→ **EXERCISE DIRECTIONS**: Among the lines below, restate word for word only those from the line with "as signed. -/" through the line with "def opMad : IOp", with both end lines kept.

(Collected data entries)

+ + + +

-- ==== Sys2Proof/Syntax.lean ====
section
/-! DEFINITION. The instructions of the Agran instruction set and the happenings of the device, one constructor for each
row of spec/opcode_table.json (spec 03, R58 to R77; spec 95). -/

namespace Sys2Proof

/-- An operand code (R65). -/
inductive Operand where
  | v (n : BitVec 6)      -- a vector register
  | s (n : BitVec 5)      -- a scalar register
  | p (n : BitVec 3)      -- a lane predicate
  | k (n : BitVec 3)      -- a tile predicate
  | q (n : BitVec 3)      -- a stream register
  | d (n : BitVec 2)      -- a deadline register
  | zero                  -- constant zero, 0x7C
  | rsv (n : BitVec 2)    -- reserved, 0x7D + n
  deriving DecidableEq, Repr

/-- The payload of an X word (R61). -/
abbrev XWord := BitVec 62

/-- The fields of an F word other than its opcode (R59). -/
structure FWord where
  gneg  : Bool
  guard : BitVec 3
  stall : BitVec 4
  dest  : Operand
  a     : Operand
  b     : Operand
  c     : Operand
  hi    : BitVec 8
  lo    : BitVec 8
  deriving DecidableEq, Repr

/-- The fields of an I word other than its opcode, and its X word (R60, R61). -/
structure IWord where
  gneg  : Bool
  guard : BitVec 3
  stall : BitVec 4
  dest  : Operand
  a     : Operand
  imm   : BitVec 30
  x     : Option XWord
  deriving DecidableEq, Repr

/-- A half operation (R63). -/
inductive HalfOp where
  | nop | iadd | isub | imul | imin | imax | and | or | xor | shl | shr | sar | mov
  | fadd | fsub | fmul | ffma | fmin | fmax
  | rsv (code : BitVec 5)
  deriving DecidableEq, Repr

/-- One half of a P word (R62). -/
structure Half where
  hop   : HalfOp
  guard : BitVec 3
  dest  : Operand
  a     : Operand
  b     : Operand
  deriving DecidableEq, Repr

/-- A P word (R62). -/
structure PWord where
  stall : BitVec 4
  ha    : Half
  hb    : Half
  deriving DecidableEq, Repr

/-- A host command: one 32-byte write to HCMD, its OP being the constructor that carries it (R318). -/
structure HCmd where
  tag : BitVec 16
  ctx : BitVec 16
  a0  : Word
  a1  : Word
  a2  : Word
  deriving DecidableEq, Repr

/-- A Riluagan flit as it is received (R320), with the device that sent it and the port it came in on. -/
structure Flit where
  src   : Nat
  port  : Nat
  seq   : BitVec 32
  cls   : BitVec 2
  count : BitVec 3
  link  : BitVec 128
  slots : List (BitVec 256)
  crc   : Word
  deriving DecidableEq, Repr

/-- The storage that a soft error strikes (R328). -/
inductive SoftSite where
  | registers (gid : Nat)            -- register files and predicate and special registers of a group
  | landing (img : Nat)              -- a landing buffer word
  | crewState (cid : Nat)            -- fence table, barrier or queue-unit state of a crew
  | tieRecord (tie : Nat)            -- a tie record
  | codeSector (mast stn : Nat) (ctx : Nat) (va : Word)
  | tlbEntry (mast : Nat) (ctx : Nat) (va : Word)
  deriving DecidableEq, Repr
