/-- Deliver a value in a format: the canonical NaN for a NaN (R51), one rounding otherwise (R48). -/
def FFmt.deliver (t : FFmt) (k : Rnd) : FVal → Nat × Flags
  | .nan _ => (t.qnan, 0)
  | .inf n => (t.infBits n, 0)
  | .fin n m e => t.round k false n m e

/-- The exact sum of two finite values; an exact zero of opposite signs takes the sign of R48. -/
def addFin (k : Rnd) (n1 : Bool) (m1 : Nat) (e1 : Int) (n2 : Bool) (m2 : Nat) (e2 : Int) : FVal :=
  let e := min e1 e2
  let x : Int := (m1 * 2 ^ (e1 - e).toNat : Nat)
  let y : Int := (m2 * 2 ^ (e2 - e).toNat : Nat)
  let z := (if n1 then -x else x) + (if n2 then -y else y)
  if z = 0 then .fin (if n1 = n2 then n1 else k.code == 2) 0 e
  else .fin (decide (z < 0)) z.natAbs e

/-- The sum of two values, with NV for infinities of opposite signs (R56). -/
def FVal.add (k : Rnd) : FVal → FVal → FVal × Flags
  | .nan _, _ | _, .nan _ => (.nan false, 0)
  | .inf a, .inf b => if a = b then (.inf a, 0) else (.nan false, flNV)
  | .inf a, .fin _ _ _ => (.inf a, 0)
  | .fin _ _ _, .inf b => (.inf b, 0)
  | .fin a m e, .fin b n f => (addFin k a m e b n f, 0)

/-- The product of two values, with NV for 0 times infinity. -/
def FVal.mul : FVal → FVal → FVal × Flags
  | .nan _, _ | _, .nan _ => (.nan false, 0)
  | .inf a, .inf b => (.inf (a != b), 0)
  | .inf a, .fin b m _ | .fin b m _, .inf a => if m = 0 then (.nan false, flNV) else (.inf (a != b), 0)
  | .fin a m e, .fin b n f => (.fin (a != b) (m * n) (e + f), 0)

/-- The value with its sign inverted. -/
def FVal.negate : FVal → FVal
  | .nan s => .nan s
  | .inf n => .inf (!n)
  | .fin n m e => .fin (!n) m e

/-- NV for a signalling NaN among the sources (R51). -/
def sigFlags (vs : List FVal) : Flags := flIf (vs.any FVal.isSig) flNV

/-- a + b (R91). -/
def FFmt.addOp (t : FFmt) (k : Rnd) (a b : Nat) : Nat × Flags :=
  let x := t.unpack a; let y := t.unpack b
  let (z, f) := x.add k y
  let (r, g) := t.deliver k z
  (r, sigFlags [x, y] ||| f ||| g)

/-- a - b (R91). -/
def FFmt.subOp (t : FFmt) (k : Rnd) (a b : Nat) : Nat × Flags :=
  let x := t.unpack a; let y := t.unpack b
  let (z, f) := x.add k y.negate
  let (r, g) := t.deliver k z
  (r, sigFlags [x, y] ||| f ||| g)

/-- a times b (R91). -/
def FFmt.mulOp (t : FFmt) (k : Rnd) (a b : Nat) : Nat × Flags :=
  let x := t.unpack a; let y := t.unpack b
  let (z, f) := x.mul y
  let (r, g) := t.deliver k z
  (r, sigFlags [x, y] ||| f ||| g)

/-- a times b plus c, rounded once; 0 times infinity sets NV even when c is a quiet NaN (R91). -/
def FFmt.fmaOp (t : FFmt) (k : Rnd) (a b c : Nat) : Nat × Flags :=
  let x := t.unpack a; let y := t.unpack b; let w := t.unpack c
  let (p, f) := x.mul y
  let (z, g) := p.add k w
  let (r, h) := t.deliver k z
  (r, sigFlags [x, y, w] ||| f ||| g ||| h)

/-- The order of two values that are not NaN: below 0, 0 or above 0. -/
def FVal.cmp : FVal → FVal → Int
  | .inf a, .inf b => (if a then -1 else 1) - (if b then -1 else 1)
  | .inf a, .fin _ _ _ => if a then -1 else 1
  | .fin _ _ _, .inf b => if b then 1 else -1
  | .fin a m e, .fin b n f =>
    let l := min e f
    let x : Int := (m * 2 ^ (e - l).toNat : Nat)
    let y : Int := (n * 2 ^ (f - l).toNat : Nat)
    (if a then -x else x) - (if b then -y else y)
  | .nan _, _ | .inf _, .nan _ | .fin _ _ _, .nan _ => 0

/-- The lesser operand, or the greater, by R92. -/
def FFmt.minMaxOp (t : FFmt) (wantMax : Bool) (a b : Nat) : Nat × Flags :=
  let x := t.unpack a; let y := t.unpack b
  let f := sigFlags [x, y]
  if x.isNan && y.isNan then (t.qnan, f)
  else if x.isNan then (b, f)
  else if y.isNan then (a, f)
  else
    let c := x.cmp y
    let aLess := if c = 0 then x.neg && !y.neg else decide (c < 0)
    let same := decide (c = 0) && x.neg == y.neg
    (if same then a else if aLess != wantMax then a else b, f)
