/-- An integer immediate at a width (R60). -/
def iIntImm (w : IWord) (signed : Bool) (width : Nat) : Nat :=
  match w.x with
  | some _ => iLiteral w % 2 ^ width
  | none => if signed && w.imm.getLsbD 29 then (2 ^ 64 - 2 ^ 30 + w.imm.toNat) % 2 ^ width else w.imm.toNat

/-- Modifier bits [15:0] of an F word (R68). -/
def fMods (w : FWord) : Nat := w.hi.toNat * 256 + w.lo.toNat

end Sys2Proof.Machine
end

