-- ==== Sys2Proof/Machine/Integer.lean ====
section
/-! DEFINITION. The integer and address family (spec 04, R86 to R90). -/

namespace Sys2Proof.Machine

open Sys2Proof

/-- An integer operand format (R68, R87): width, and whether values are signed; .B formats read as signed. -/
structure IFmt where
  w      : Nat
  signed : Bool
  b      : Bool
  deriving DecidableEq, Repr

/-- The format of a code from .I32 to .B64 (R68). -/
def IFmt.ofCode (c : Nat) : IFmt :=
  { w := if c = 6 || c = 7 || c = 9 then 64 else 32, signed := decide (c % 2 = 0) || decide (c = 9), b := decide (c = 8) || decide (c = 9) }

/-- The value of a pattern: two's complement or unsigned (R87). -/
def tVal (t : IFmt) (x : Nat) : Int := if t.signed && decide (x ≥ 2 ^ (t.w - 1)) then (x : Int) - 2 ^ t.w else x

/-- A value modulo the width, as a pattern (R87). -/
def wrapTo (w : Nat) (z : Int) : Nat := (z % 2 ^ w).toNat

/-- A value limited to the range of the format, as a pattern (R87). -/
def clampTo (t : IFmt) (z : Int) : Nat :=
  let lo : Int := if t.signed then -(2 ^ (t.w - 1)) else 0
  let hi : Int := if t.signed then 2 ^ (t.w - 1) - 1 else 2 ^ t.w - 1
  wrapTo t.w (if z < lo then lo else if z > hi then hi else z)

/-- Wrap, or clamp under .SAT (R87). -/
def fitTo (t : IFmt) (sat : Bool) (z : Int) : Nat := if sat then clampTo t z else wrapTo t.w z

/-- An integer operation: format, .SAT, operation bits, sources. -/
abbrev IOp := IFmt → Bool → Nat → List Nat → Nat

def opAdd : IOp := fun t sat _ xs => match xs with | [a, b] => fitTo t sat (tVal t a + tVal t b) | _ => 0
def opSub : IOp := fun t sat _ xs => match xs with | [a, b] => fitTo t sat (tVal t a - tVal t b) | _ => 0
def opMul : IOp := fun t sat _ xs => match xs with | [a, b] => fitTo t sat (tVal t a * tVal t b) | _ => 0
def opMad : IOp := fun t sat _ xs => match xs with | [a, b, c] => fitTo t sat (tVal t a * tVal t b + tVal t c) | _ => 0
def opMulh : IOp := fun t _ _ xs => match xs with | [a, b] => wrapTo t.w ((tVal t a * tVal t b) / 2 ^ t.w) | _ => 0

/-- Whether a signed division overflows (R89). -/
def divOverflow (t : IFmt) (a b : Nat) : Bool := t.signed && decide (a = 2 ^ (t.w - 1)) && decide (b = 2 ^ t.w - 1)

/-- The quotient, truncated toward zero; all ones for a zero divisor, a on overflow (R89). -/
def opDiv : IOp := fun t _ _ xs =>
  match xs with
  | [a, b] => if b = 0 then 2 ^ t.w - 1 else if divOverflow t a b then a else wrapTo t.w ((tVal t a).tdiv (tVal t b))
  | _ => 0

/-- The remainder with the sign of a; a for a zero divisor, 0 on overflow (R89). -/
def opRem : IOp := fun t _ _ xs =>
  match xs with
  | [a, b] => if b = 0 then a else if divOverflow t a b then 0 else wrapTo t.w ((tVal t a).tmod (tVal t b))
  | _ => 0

+ + + +

→ **TASK RESULT**:
/-- An integer operand format (R68, R87): width, and whether values are signed; .B formats read as signed. -/
structure IFmt where
  w      : Nat
  signed : Bool
  b      : Bool
  deriving DecidableEq, Repr

/-- The format of a code from .I32 to .B64 (R68). -/
def IFmt.ofCode (c : Nat) : IFmt :=
  { w := if c = 6 || c = 7 || c = 9 then 64 else 32, signed := decide (c % 2 = 0) || decide (c = 9), b := decide (c = 8) || decide (c = 9) }

/-- The value of a pattern: two's complement or unsigned (R87). -/
def tVal (t : IFmt) (x : Nat) : Int := if t.signed && decide (x ≥ 2 ^ (t.w - 1)) then (x : Int) - 2 ^ t.w else x

/-- A value modulo the width, as a pattern (R87). -/
def wrapTo (w : Nat) (z : Int) : Nat := (z % 2 ^ w).toNat

/-- A value limited to the range of the format, as a pattern (R87). -/
def clampTo (t : IFmt) (z : Int) : Nat :=
  let lo : Int := if t.signed then -(2 ^ (t.w - 1)) else 0
  let hi : Int := if t.signed then 2 ^ (t.w - 1) - 1 else 2 ^ t.w - 1
  wrapTo t.w (if z < lo then lo else if z > hi then hi else z)

/-- Wrap, or clamp under .SAT (R87). -/
def fitTo (t : IFmt) (sat : Bool) (z : Int) : Nat := if sat then clampTo t z else wrapTo t.w z

/-- An integer operation: format, .SAT, operation bits, sources. -/
abbrev IOp := IFmt → Bool → Nat → List Nat → Nat

def opAdd : IOp := fun t sat _ xs => match xs with | [a, b] => fitTo t sat (tVal t a + tVal t b) | _ => 0
def opSub : IOp := fun t sat _ xs => match xs with | [a, b] => fitTo t sat (tVal t a - tVal t b) | _ => 0
def opMul : IOp := fun t sat _ xs => match xs with | [a, b] => fitTo t sat (tVal t a * tVal t b) | _ => 0
def opMad : IOp := fun t sat _ xs => match xs with | [a, b, c] => fitTo t sat (tVal t a * tVal t b + tVal t c) | _ => 0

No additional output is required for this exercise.